Collected data:
________________________________________

-- ==== Sys2Proof/Machine/Admission.lean ====
section
/-! DEFINITION. Descriptor fetch and the admission decision (10 R335-R349, 11 R365-R385, 14 R487, R490, R491). -/

namespace Sys2Proof.Machine

/-! ### Fetch (10 R335, R337) -/

/-- Completion records a ring still owes: requests fetched from it and not completed. -/
def State.owed (s : State) (sd r : Nat) : Nat := (s.sv.requests.filter (fun q => q.stand == sd && q.ring == r)).length
/-- Free records of a completion ring. -/
def State.cqFree (s : State) (sd r : Nat) : Nat :=
  let p := Reg.stdRingPtr sd r
  4095 - (s.rf p 27 16 + 4096 - s.rf p 11 0) % 4096
/-- Descriptors waiting in a submission ring. -/
def State.sqCount (s : State) (sd r : Nat) : Nat :=
  let p := Reg.stdRingPtr sd r
  (s.rf p 59 48 + 4096 - s.rf p 43 32) % 4096
/-- A ring can give a burst of n. -/
def State.ringReady (s : State) (sd r n : Nat) : Bool :=
  s.rbit (Reg.stdRingCtl sd r) 63 && decide (n ≤ s.sqCount sd r) && decide (0 < n) && decide (s.owed sd r + n ≤ s.cqFree sd r)
/-- The ring the next burst comes from: Express rings first in ascending number, the others in rotation (10 R335). -/
def State.nextRing (s : State) (sd : Nat) : Option Nat :=
  match (List.range 8).find? (fun r => s.rf (Reg.stdRingCtl sd r) 58 56 == 1 && s.ringReady sd r 1) with
  | some r => some r
  | none => ((List.range 8).map (fun k => ((s.res sd).lastRing + 1 + k) % 8)).find?
      (fun r => s.rf (Reg.stdRingCtl sd r) 58 56 != 1 && s.ringReady sd r 1)

/-- One fetched descriptor: a failed CHECK is logged and counted, a good one waits for its decision. -/
def State.fetched (s : State) (sd r : Nat) (d : List Byte) : State :=
  let p := Reg.stdRingPtr sd r
  let idx := s.rf p 43 32
  let s1 := s.wf p 43 32 ((idx + 1) % 4096)
  if fieldLE d 60 4 ≠ recCheck (fieldLE d 4 4) (d.take 60) then
    let s2 := if s1.rbit (Reg.stdRingErr sd) 63 then s1 else s1.putReg (Reg.stdRingErr sd) (2 ^ 63 + r * 2 ^ 60 + idx * 2 ^ 48)
    (s2.bump (Reg.stdRingErrCnt sd) 31 0 1).setVector sd 12
  else
    let (id, s2) := s1.fresh
    let dl := if fieldLE d 56 2 % 4 = 2 then 2 ^ 64 - 1 else fieldLE d 8 8
    s2.modSv (fun v => { v with requests := v.requests ++
      [⟨id, sd, r, 0, 0, d, [], s.now, dl, .undecided, 0, 0, 0, 0, 0, 0, 0, 0, 0, 0, 0, 0, 0, 0, none, 0, false, []⟩] })

/-- The part is serving: not stopped, not frozen (14 R500, 16 R533). -/
def State.serving (s : State) : Bool := s.pw.supply == .on && s.rf Reg.dbgStatus 2 0 == 0

/-- DESCRIPTOR_FETCH: a burst of 1 to 8 descriptors from the stand's next ring (10 R335). -/
def execDescriptorFetch (t sd : Nat) (descs : List (List Byte)) (s : State) : Host.Outcome State Fault Refusal :=
  let s1 := s.at t
  match s1.nextRing sd with
  | none => .next s1
  | some r =>
    if s1.stdState sd = 2 ∧ s1.serving = true ∧ descs.length ≤ 8 ∧ s1.ringReady sd r descs.length = true ∧
        descs.all (fun d => d.length == 64) = true then
      .next ((s1.each descs (fun s d => s.fetched sd r d)).modRes sd (fun x =>
        if s1.rf (Reg.stdRingCtl sd r) 58 56 = 1 then x else { x with lastRing := r }))
    else .next s1

/-! ### The checks (10 R342) -/

/-- The bit of OPS for an opcode (05 R177). -/
def opBit (op : Nat) : Nat := op - 1

/-- The graft version a descriptor selects (08 R292): none = refused, some none = no graft. -/
def State.pickGraft (s : State) (r : Request) (l : Load) : Option (Option (Nat × Nat)) :=
  if r.graftId = 0 then (if r.graftVer = 0 then some none else none)
  else if manLyorn l.manifest then none
  else
    (s.sv.grafts.find? (fun g => g.stand == r.stand && g.id == r.graftId && g.manifest == manId l.manifest &&
      (if r.graftVer = 0 then g.state == .current else g.version == r.graftVer && (g.state == .current || g.state == .old)))).map
      (fun g => some (g.id, g.version))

________________________________________

**Exercise instructions:**
The answer should hold only the lines from the start of the records above through the line containing "not completed. -/", each set down exactly.

**Result below:**
-- ==== Sys2Proof/Machine/Admission.lean ====
section
/-! DEFINITION. Descriptor fetch and the admission decision (10 R335-R349, 11 R365-R385, 14 R487, R490, R491). -/

namespace Sys2Proof.Machine

/-! ### Fetch (10 R335, R337) -/

/-- Completion records a ring still owes: requests fetched from it and not completed. -/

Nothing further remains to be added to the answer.